Requirement. Among the entries below, take the line with "R82, R87). -/" and the line with "r.index 0 0)", and output them and every line between them exactly, with nothing else.

Records for this exercise.
-- ==== Sys2Proof/Tests/Slice0.lean ====
section
/-! SUPPORT. Small tests: what WellFormed refuses, the decoding of words written out from 30_encoding.md, one or two vectors of
95_test_vectors.md for each operation, and for each obligation with hypotheses an input that meets them. Every
expected value is the vector's, not the model's. -/

namespace Sys2Proof.Tests

open Sys2Proof Sys2Proof.Machine

/-- The test configuration after reset with all gates 1 (95_test_vectors.md). -/
def ready : State := State.resetWith Config.default true true true

/-- `n` micro-steps of `i` from `s` end in a state with property `p`. -/
def after (i : Instr) (n : Nat) (s : State) (p : State → Bool) : Bool :=
  match execTimes i n s with
  | .next t => p t
  | _ => false

/-- `n` steps of the block from `s` end in a state with property `p`. -/
def stepped (n : Nat) (s : State) (p : State → Bool) : Bool :=
  match core.run n s with
  | .next t => p t
  | _ => false

/-- The outcome is the fault of an access behind gate `g`. -/
def stops (o : Host.Outcome State Fault Refusal) (g : Gate) : Bool :=
  match o with
  | .fault (.ungatedAccess h) => decide (h = g)
  | _ => false

/-- The command at its first micro-step. -/
def started (s : State) : State := { s with bg := .exec .first }

/-- The words `CW / ARG0 / ARG1` accepted and the background context next. -/
def placed (cw arg0 arg1 : Word) (s : State) : State :=
  { started s with cw := cw, arg0 := arg0, arg1 := arg1, turns := [.background] }

/-- The response and the image of `STATUS` and of one more register. -/
def answers (st : BitVec 4) (rdata : Word) (status : Word) (r : Reg) (w : Word) (t : State) : Bool :=
  decide (t.bg = .idle ∧ t.rspStatus = st ∧ t.rspData = rdata ∧ regRead .status t = status ∧ regRead r t = w)

/-- The dispatch vectors' start (95_test_vectors.md, 2.6): `(T_IF[0], T_IF[1], T_IE[0], T_IE[1], CB, TICK)`. -/
def irqState (f0 f1 e0 e1 : Bool) (cb : Word) (tick : BitVec 7) : State :=
  { ready with
    tmr0 := { ready.tmr0 with flag := f0, ie := e0 }
    tmr1 := { ready.tmr1 with flag := f1, ie := e1 }
    cb := cb, tick := tick }

/-- The end of a dispatch vector. -/
def irqEnd (f0 f1 : Bool) (cb : Word) (tick : BitVec 7) (t : State) : Bool :=
  decide (t.tmr0.flag = f0 ∧ t.tmr1.flag = f1 ∧ t.cb = cb ∧ t.tick = tick ∧ t.isr = .none)

/-- The records of vector I1. -/
def argsI1 : InitArgs :=
  ⟨true, true, true, 0#2, 0#2, false, 0#2, 0, 8, false, false, 0, true, false, true, 0xBB7F#32⟩

/-- The records of vector I2. -/
def argsI2 : InitArgs :=
  ⟨true, true, true, 1#2, 0#2, true, 2#2, 1, 26, true, true, 1, false, true, false, 1000#32⟩

/-! ### WellFormed: one ill-formed term for each check -/

theorem test_illFormed_ralwr :
    (.ralwr 256 0#32 : Instr).wellFormed = false := by decide

theorem test_illFormed_ralrd :
    (.ralrd 256 : Instr).wellFormed = false := by decide

theorem test_illFormed_tcfg :
    (.tcfg 256 0#32 false false : Instr).wellFormed = false := by decide

theorem test_illFormed_tstart :
    (.tstart 256 : Instr).wellFormed = false := by decide

theorem test_illFormed_tstop :
    (.tstop 256 : Instr).wellFormed = false := by decide

theorem test_illFormed_adsel_slot :
    (.adsel 256 8 false : Instr).wellFormed = false := by decide

theorem test_illFormed_adsel_code :
    (.adsel 0 256 false : Instr).wellFormed = false := by decide

theorem test_illFormed_adwait :
    (.adwait 256 : Instr).wellFormed = false := by decide

theorem test_illFormed_adread :
    (.adread 256 : Instr).wellFormed = false := by decide

theorem test_illFormed_init_tIndex :
    (Instr.init { argsI1 with tIndex := 256 }).wellFormed = false := by decide

theorem test_illFormed_init_sSlot :
    (Instr.init { argsI1 with sSlot := 256 }).wellFormed = false := by decide

theorem test_illFormed_init_sCode :
    (Instr.init { argsI1 with sCode := 256 }).wellFormed = false := by decide

/-- A configuration with equal thresholds is refused (45_cross_family_laws.md R177). -/
theorem test_configLegal_thresholds :
    ¬ ConfigLegal 100 100 3 29 8 16 16 16 1#32 ∧ ConfigLegal 99 100 3 29 8 16 16 16 1#32 := by decide

/-! ### Decoding: words written out from 30_encoding.md R67 to R70 -/

theorem test_decode_ralwr :
    decode ⟨0b00000001_11111111_00000000_00000000#32, 0xDEADBEEF#32, 0#32⟩ = .ok (.ralwr 0xFF 0xDEADBEEF#32) := by decide

theorem test_decode_ralrd :
    decode ⟨0b00000010_10000001_00000000_00000000#32, 7#32, 9#32⟩ = .ok (.ralrd 0x81) := by decide

theorem test_decode_tcfg :
    decode ⟨0b00010000_00000001_00000010_00000000#32, 0xBB7F#32, 0#32⟩ = .ok (.tcfg 1 0xBB7F#32 false true) := by decide

theorem test_decode_tstart :
    decode ⟨0b00010001_11111111_00000000_00000000#32, 0#32, 0#32⟩ = .ok (.tstart 255) := by decide

theorem test_decode_tstop :
    decode ⟨0b00010010_00000111_00000000_00000000#32, 0#32, 0#32⟩ = .ok (.tstop 7) := by decide

theorem test_decode_cbreg :
    decode ⟨0b00010011_00000000_00000000_00000000#32, 0xCAFE0000#32, 0#32⟩ = .ok (.cbreg 0xCAFE0000#32) := by decide

theorem test_decode_adsel :
    decode ⟨0b00100000_00000001_00000001_00011000#32, 0#32, 0#32⟩ = .ok (.adsel 1 24 true) := by decide

theorem test_decode_adwait :
    decode ⟨0b00100001_00000011_00000000_00000000#32, 0#32, 0#32⟩ = .ok (.adwait 3) := by decide

theorem test_decode_adread :
    decode ⟨0b00100010_00001001_00000000_00000000#32, 0#32, 0#32⟩ = .ok (.adread 9) := by decide

theorem test_decode_dmap :
    decode ⟨0b00110000_00000000_00000000_00000000#32, 0xFFFFFFFF#32, 0#32⟩ = .ok (.dmap 0xFFFFFFFF#32) := by decide

theorem test_decode_pwmupd :
    decode ⟨0b00110001_00000000_00000000_00000000#32, 0#32, 0#32⟩ = .ok (.pwmupd) := by decide

theorem test_decode_loopit :
    decode ⟨0b00110010_00000000_00000000_00000000#32, 0xFFFFFFFF#32, 0xFFFFFFFF#32⟩ = .ok (.loopit) := by decide

theorem test_decode_run :
    decode ⟨0b00110011_00000000_00000000_00000000#32, 0#32, 0#32⟩ = .ok (.run) := by decide

theorem test_decode_init :
    decode ⟨0b00110100_00000000_11100110_00001000#32, 0#32, 0xBB7F#32⟩ = .ok (.init argsI1) := by decide

/-- Vector I2: every record field away from 0. -/
theorem test_decode_init_fields :
    decode ⟨0x3401F91A#32, 0x00000151#32, 0x000003E8#32⟩ = .ok (.init argsI2) := by decide

/-- Vectors E1 to E10. -/
theorem test_decode_rejects :
    decode ⟨0x00000000#32, 0#32, 0#32⟩ = .error .reservedOp ∧
    decode ⟨0xFF000000#32, 0#32, 0#32⟩ = .error .reservedOp ∧
    decode ⟨0x35000000#32, 0#32, 0#32⟩ = .error .reservedOp ∧
    decode ⟨0x31000001#32, 0#32, 0#32⟩ = .error .reservedBits ∧
    decode ⟨0x13010000#32, 1#32, 0#32⟩ = .error .reservedBits ∧
    decode ⟨0x10000400#32, 5#32, 0#32⟩ = .error .reservedBits ∧
    decode ⟨0x20000208#32, 0#32, 0#32⟩ = .error .reservedBits ∧
    decode ⟨0x01020100#32, 1#32, 0#32⟩ = .error .reservedBits ∧
    decode ⟨0x3400E608#32, 0x00000080#32, 0#32⟩ = .error .reservedArg0 ∧
    decode ⟨0x3400E608#32, 0x00010000#32, 0#32⟩ = .error .reservedArg0 := by decide

theorem test_decodeTableWord :
    decodeTableWord 96 (0x3401F91A + 0x151 * 2 ^ 32 + 1000 * 2 ^ 64) = some (.init argsI2) := by decide

/-- After reset a placed word is the first instruction to run. -/
theorem test_withFetchWord_runs :
    stepped 1 (State.reset.withFetchWord 96 0x11000000) (answers 0 0#32 0#32 (.tCtrl .ch0) 1#32) = true := by decide
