-- ==== Sys2Proof/Decode.lean ====
section
/-! DEFINITION. Decoding of command words (rules R71 to R78) and of received diagnostic frames from the PCI byte
on (rules R82, R87), total and rejecting by name, and the encoder written from the same tables (rule R92). -/

namespace Sys2Proof

/-- Why a decoder reads no instruction.  For a command word every reason has the one effect of rule R192. -/
inductive Reject where
  /-- A reserved opcode 0x0, 0xD, 0xE or 0xF (rule R77). -/
  | opcode
  /-- An `ID` outside rule R76. -/
  | frameId
  /-- A `KIND` outside rule R74. -/
  | kind
  /-- A `LEN` outside rule R75. -/
  | len
  /-- A frame with no PCI byte (rule R157). -/
  | noPci
  /-- A frame of more than 8 bytes (rule R89). -/
  | overlong
deriving DecidableEq, Repr

/-- Where an encoding arrives: a word on the command port (rule R70), or the bytes of a polled diagnostic frame
from its PCI byte on (rule R87). -/
inductive Code where
  | command (w : Word)
  | response (bytes : List Byte)
deriving DecidableEq, Repr

/-- `CMD[15:12]` (rule R71). -/
def fieldOp (w : Word) : BitVec 4 := w.extractLsb' 12 4
/-- `CMD[11:6]` (rule R71). -/
def fieldId (w : Word) : BitVec 6 := w.extractLsb' 6 6
/-- `CMD[5:4]` (rule R71). -/
def fieldKind (w : Word) : BitVec 2 := w.extractLsb' 4 2
/-- `CMD[3:0]` (rule R71). -/
def fieldLen (w : Word) : BitVec 4 := w.extractLsb' 0 4

/-- `(OP << 12) | (ID << 6) | (KIND << 4) | LEN` (rule R92). -/
def packWord (op : BitVec 4) (id : BitVec 6) (kind : BitVec 2) (len : BitVec 4) : Word := op ++ id ++ kind ++ len

/-- `hi_nibble(b) = b[7:4]` (rule R11). -/
def hiNibble (b : Byte) : BitVec 4 := b.extractLsb' 4 4
/-- `lo_nibble(b) = b[3:0]` (rule R11). -/
def loNibble (b : Byte) : BitVec 4 := b.extractLsb' 0 4
/-- A PCI byte of type `t` and value `v` (rule R82). -/
def pciByte (t v : BitVec 4) : Byte := t ++ v

/-- The CSR's index (rule R34). -/
def Csr.index : Csr → BitVec 6
  | .nad => 0x00 | .profile => 0x01 | .maxRetries => 0x02 | .fcBs => 0x03 | .fcStmin => 0x04
  | .respTmo => 0x05 | .cfTmo => 0x06 | .appTmo => 0x07 | .respPolls => 0x08 | .ifg => 0x09

/-- The CSR an index names; 0x0A..0x3F are reserved (rules R34, R38). -/
def csrOfIndex (i : BitVec 6) : Option Csr :=
  match i.toNat with
  | 0x00 => some .nad
  | 0x01 => some .profile
  | 0x02 => some .maxRetries
  | 0x03 => some .fcBs
  | 0x04 => some .fcStmin
  | 0x05 => some .respTmo
  | 0x06 => some .cfTmo
  | 0x07 => some .appTmo
  | 0x08 => some .respPolls
  | 0x09 => some .ifg
  | _ => none

/-- One field check: go on when it holds, else reject by name. -/
def demand (c : Bool) (r : Reject) (k : Except Reject Instr) : Except Reject Instr :=
  if c then k else .error r

/-- `ID` must be 0 (rule R76). -/
def noId (id : BitVec 6) (k : Except Reject Instr) : Except Reject Instr := demand (id == 0) .frameId k
/-- `KIND` must be 00 (rule R74). -/
def noKind (kind : BitVec 2) (k : Except Reject Instr) : Except Reject Instr := demand (kind == 0) .kind k
/-- `LEN` must lie in `lo..hi` (rule R75). -/
def lenIn (lo hi : Nat) (len : BitVec 4) (k : Except Reject Instr) : Except Reject Instr :=
  demand (lo ≤ len.toNat && len.toNat ≤ hi) .len k

/-- The `KIND` of a frame to transmit: 00 Classic, 01 Enhanced, 10 and 11 refused (rule R74). -/
def txKind (kind : BitVec 2) (c e : Except Reject Instr) : Except Reject Instr :=
  match kind.toNat with
  | 0 => c
  | 1 => e
  | _ => .error .kind

/-- The `KIND` of a receive policy: 00 Classic, 01 Enhanced, 10 Classic-then-Enhanced, 11 refused (rule R74). -/
def rxKind (kind : BitVec 2) (c e ce : Except Reject Instr) : Except Reject Instr :=
  match kind.toNat with
  | 0 => c
  | 1 => e
  | 2 => ce
  | _ => .error .kind

/-- The command decoder: opcode, then `ID`, then `KIND`, then `LEN` (rules R73 to R77, R190, R195). -/
def decodeCommand (w : Word) : Except Reject Instr :=
  let id := fieldId w
  let kind := fieldKind w
  let len := fieldLen w
  match (fieldOp w).toNat with
  | 0x1 => noKind kind (lenIn 0 0 len (.ok (.pid id)))
  | 0x2 => noId id (noKind kind (lenIn 0 8 len (.ok (.cksc len))))
  | 0x3 => noKind kind (lenIn 0 8 len (.ok (.ckse id len)))
  | 0x4 => txKind kind (lenIn 0 8 len (.ok (.fencC id len))) (lenIn 0 8 len (.ok (.fencE id len)))
  | 0x5 => rxKind kind (lenIn 1 9 len (.ok (.fdecC id len))) (lenIn 1 9 len (.ok (.fdecE id len)))
      (lenIn 1 9 len (.ok (.fdecCE id len)))
  | 0x6 => rxKind kind (lenIn 0 11 len (.ok (.scanC id len))) (lenIn 0 11 len (.ok (.scanE id len)))
      (lenIn 0 11 len (.ok (.scanCE id len)))
  | 0x7 => noKind kind (lenIn 0 0 len (.ok (.hdr id)))
  | 0x8 => txKind kind (lenIn 0 8 len (.ok (.sendC id len))) (lenIn 0 8 len (.ok (.sendE id len)))
  | 0x9 => rxKind kind (lenIn 0 0 len (.ok (.recvC id))) (lenIn 0 0 len (.ok (.recvE id)))
      (lenIn 0 0 len (.ok (.recvCE id)))
  | 0xA => noId id (noKind kind (lenIn 1 6 len (.ok (.dreq len))))
  | 0xB =>
    match csrOfIndex id with
    | none => .error .frameId
    | some r => noKind kind (lenIn 0 0 len (.ok (.cfg r)))
  | 0xC => noId id (noKind kind (lenIn 0 0 len (.ok .rst)))
  | _ => .error .opcode

/-- The frame whose PCI type is `t`, value `v` and further bytes `data` (rules R82, R87). -/
def frameOfType (t v : BitVec 4) (data : List Byte) : Instr :=
  match t.toNat with
  | 0x0 => .sf v data
  | 0x1 => .ff v data
  | 0x2 => .cf v data
  | 0x3 => .fc v data
  | 0x4 => .pciRsv4 v data
  | 0x5 => .pciRsv5 v data
  | 0x6 => .pciRsv6 v data
  | 0x7 => .pciRsv7 v data
  | 0x8 => .pciRsv8 v data
  | 0x9 => .pciRsv9 v data
  | 0xA => .pciRsvA v data
  | 0xB => .pciRsvB v data
  | 0xC => .pciRsvC v data
  | 0xD => .pciRsvD v data
  | 0xE => .pciRsvE v data
  | _ => .pciRsvF v data

/-- The PCI decoder of a received diagnostic frame, from its PCI byte on (rule R87). -/
def decodeResponse : List Byte → Except Reject Instr
  | [] => .error .noPci
  | b :: data =>
    if data.length ≤ frameDataMax then .ok (frameOfType (hiNibble b) (loNibble b) data) else .error .overlong

/-- Decoding of either encoding, total. -/
def decode : Code → Except Reject Instr
  | .command w => decodeCommand w
  | .response bytes => decodeResponse bytes

/-- The encoder (rules R73 to R76 and R92 for commands, R82 for frames). -/
def encode : Instr → Code
  | .pid id => .command (packWord 0x1 id 0 0)
  | .cksc len => .command (packWord 0x2 0 0 len)
  | .ckse id len => .command (packWord 0x3 id 0 len)
  | .fencC id len => .command (packWord 0x4 id 0 len)
  | .fencE id len => .command (packWord 0x4 id 1 len)
  | .fdecC id len => .command (packWord 0x5 id 0 len)
  | .fdecE id len => .command (packWord 0x5 id 1 len)
  | .fdecCE id len => .command (packWord 0x5 id 2 len)
  | .scanC id len => .command (packWord 0x6 id 0 len)
  | .scanE id len => .command (packWord 0x6 id 1 len)
  | .scanCE id len => .command (packWord 0x6 id 2 len)
  | .hdr id => .command (packWord 0x7 id 0 0)
  | .sendC id len => .command (packWord 0x8 id 0 len)
  | .sendE id len => .command (packWord 0x8 id 1 len)
  | .recvC id => .command (packWord 0x9 id 0 0)
  | .recvE id => .command (packWord 0x9 id 1 0)
  | .recvCE id => .command (packWord 0x9 id 2 0)
  | .dreq len => .command (packWord 0xA 0 0 len)
  | .cfg r => .command (packWord 0xB r.index 0 0)
  | .rst => .command (packWord 0xC 0 0 0)
  | .sf n data => .response (pciByte 0x0 n :: data)
  | .ff hi data => .response (pciByte 0x1 hi :: data)
  | .cf seq data => .response (pciByte 0x2 seq :: data)
  | .fc sub data => .response (pciByte 0x3 sub :: data)
  | .pciRsv4 v data => .response (pciByte 0x4 v :: data)
  | .pciRsv5 v data => .response (pciByte 0x5 v :: data)
  | .pciRsv6 v data => .response (pciByte 0x6 v :: data)
  | .pciRsv7 v data => .response (pciByte 0x7 v :: data)
  | .pciRsv8 v data => .response (pciByte 0x8 v :: data)
  | .pciRsv9 v data => .response (pciByte 0x9 v :: data)
  | .pciRsvA v data => .response (pciByte 0xA v :: data)
  | .pciRsvB v data => .response (pciByte 0xB v :: data)
  | .pciRsvC v data => .response (pciByte 0xC v :: data)
  | .pciRsvD v data => .response (pciByte 0xD v :: data)
  | .pciRsvE v data => .response (pciByte 0xE v :: data)
  | .pciRsvF v data => .response (pciByte 0xF v :: data)

/-- The mnemonic of the instruction's row in spec/opcode_table.json. -/
def Instr.mnemonic : Instr → String
  | .pid _ => "PID"
  | .cksc _ => "CKSC"
  | .ckse _ _ => "CKSE"
  | .fencC _ _ => "FENC.C"
  | .fencE _ _ => "FENC.E"
  | .fdecC _ _ => "FDEC.C"
  | .fdecE _ _ => "FDEC.E"
  | .fdecCE _ _ => "FDEC.CE"
  | .scanC _ _ => "SCAN.C"
  | .scanE _ _ => "SCAN.E"
  | .scanCE _ _ => "SCAN.CE"
  | .hdr _ => "HDR"
  | .sendC _ _ => "SEND.C"
  | .sendE _ _ => "SEND.E"
  | .recvC _ => "RECV.C"
  | .recvE _ => "RECV.E"
  | .recvCE _ => "RECV.CE"
  | .dreq _ => "DREQ"
  | .cfg _ => "CFG"
  | .rst => "RST"
  | .sf _ _ => "SF"
  | .ff _ _ => "FF"
  | .cf _ _ => "CF"
  | .fc _ _ => "FC"
  | .pciRsv4 _ _ => "PCI_RSV4"
  | .pciRsv5 _ _ => "PCI_RSV5"
  | .pciRsv6 _ _ => "PCI_RSV6"
  | .pciRsv7 _ _ => "PCI_RSV7"
  | .pciRsv8 _ _ => "PCI_RSV8"
  | .pciRsv9 _ _ => "PCI_RSV9"
  | .pciRsvA _ _ => "PCI_RSVA"
  | .pciRsvB _ _ => "PCI_RSVB"
  | .pciRsvC _ _ => "PCI_RSVC"
  | .pciRsvD _ _ => "PCI_RSVD"
  | .pciRsvE _ _ => "PCI_RSVE"
  | .pciRsvF _ _ => "PCI_RSVF"

/-- A row of format `cmd` of spec/opcode_table.json: mask, match, and the field constraints the mask leaves. -/
structure CommandRow where
  mnemonic : String
  mask : Word
  bits : Word
  idMax : Nat
  lenMin : Nat
  lenMax : Nat
deriving DecidableEq, Repr

/-- The `cmd` rows of spec/opcode_table.json, in the table's order. -/
def commandRows : List CommandRow :=
  [
    ⟨"PID", 0xF03F, 0x1000, 63, 0, 0⟩,
    ⟨"CKSC", 0xFFF0, 0x2000, 63, 0, 8⟩,
    ⟨"CKSE", 0xF030, 0x3000, 63, 0, 8⟩,
    ⟨"FENC.C", 0xF030, 0x4000, 63, 0, 8⟩,
    ⟨"FENC.E", 0xF030, 0x4010, 63, 0, 8⟩,
    ⟨"FDEC.C", 0xF030, 0x5000, 63, 1, 9⟩,
    ⟨"FDEC.E", 0xF030, 0x5010, 63, 1, 9⟩,
    ⟨"FDEC.CE", 0xF030, 0x5020, 63, 1, 9⟩,
    ⟨"SCAN.C", 0xF030, 0x6000, 63, 0, 11⟩,
    ⟨"SCAN.E", 0xF030, 0x6010, 63, 0, 11⟩,
    ⟨"SCAN.CE", 0xF030, 0x6020, 63, 0, 11⟩,
    ⟨"HDR", 0xF03F, 0x7000, 63, 0, 0⟩,
    ⟨"SEND.C", 0xF030, 0x8000, 63, 0, 8⟩,
    ⟨"SEND.E", 0xF030, 0x8010, 63, 0, 8⟩,
    ⟨"RECV.C", 0xF03F, 0x9000, 63, 0, 0⟩,
    ⟨"RECV.E", 0xF03F, 0x9010, 63, 0, 0⟩,
    ⟨"RECV.CE", 0xF03F, 0x9020, 63, 0, 0⟩,
    ⟨"DREQ", 0xFFF0, 0xA000, 63, 1, 6⟩,
    ⟨"CFG", 0xF03F, 0xB000, 9, 0, 0⟩,
    ⟨"RST", 0xFFFF, 0xC000, 63, 0, 0⟩]

/-- `(word & mask) == match` (rule R78). -/
def CommandRow.selects (r : CommandRow) (w : Word) : Bool := w &&& r.mask == r.bits

/-- The row matches and its field constraints hold (rule R78). -/
def CommandRow.admits (r : CommandRow) (w : Word) : Bool :=
  r.selects w && ((fieldId w).toNat ≤ r.idMax && (r.lenMin ≤ (fieldLen w).toNat && (fieldLen w).toNat ≤ r.lenMax))

/-- The frame bytes of a table row of 8 bits: the PCI byte and six operand bytes of zeros. -/
def tableFrame (w : Nat) : List Byte := BitVec.ofNat 8 w :: List.replicate frameDataMax 0

/-- The instruction the decoder reads from the table's bits: a 16-bit command word, or an 8-bit PCI byte whose
frame's further bytes are zeros. -/
def decodeTableWord (nbits w : Nat) : Option Instr :=
  match nbits with
  | 8 => (decode (.response (tableFrame w))).toOption
  | 16 => (decode (.command (BitVec.ofNat 16 w))).toOption
  | _ => none

end Sys2Proof
end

Result below.
/-- The frame whose PCI type is `t`, value `v` and further bytes `data` (rules R82, R87). -/
def frameOfType (t v : BitVec 4) (data : List Byte) : Instr :=
  match t.toNat with
  | 0x0 => .sf v data
  | 0x1 => .ff v data
  | 0x2 => .cf v data
  | 0x3 => .fc v data
  | 0x4 => .pciRsv4 v data
  | 0x5 => .pciRsv5 v data
  | 0x6 => .pciRsv6 v data
  | 0x7 => .pciRsv7 v data
  | 0x8 => .pciRsv8 v data
  | 0x9 => .pciRsv9 v data
  | 0xA => .pciRsvA v data
  | 0xB => .pciRsvB v data
  | 0xC => .pciRsvC v data
  | 0xD => .pciRsvD v data
  | 0xE => .pciRsvE v data
  | _ => .pciRsvF v data

/-- The PCI decoder of a received diagnostic frame, from its PCI byte on (rule R87). -/
def decodeResponse : List Byte → Except Reject Instr
  | [] => .error .noPci
  | b :: data =>
    if data.length ≤ frameDataMax then .ok (frameOfType (hiNibble b) (loNibble b) data) else .error .overlong

/-- Decoding of either encoding, total. -/
def decode : Code → Except Reject Instr
  | .command w => decodeCommand w
  | .response bytes => decodeResponse bytes

/-- The encoder (rules R73 to R76 and R92 for commands, R82 for frames). -/
def encode : Instr → Code
  | .pid id => .command (packWord 0x1 id 0 0)
  | .cksc len => .command (packWord 0x2 0 0 len)
  | .ckse id len => .command (packWord 0x3 id 0 len)
  | .fencC id len => .command (packWord 0x4 id 0 len)
  | .fencE id len => .command (packWord 0x4 id 1 len)
  | .fdecC id len => .command (packWord 0x5 id 0 len)
  | .fdecE id len => .command (packWord 0x5 id 1 len)
  | .fdecCE id len => .command (packWord 0x5 id 2 len)
  | .scanC id len => .command (packWord 0x6 id 0 len)
  | .scanE id len => .command (packWord 0x6 id 1 len)
  | .scanCE id len => .command (packWord 0x6 id 2 len)
  | .hdr id => .command (packWord 0x7 id 0 0)
  | .sendC id len => .command (packWord 0x8 id 0 len)
  | .sendE id len => .command (packWord 0x8 id 1 len)
  | .recvC id => .command (packWord 0x9 id 0 0)
  | .recvE id => .command (packWord 0x9 id 1 0)
  | .recvCE id => .command (packWord 0x9 id 2 0)
  | .dreq len => .command (packWord 0xA 0 0 len)
  | .cfg r => .command (packWord 0xB r.index 0 0)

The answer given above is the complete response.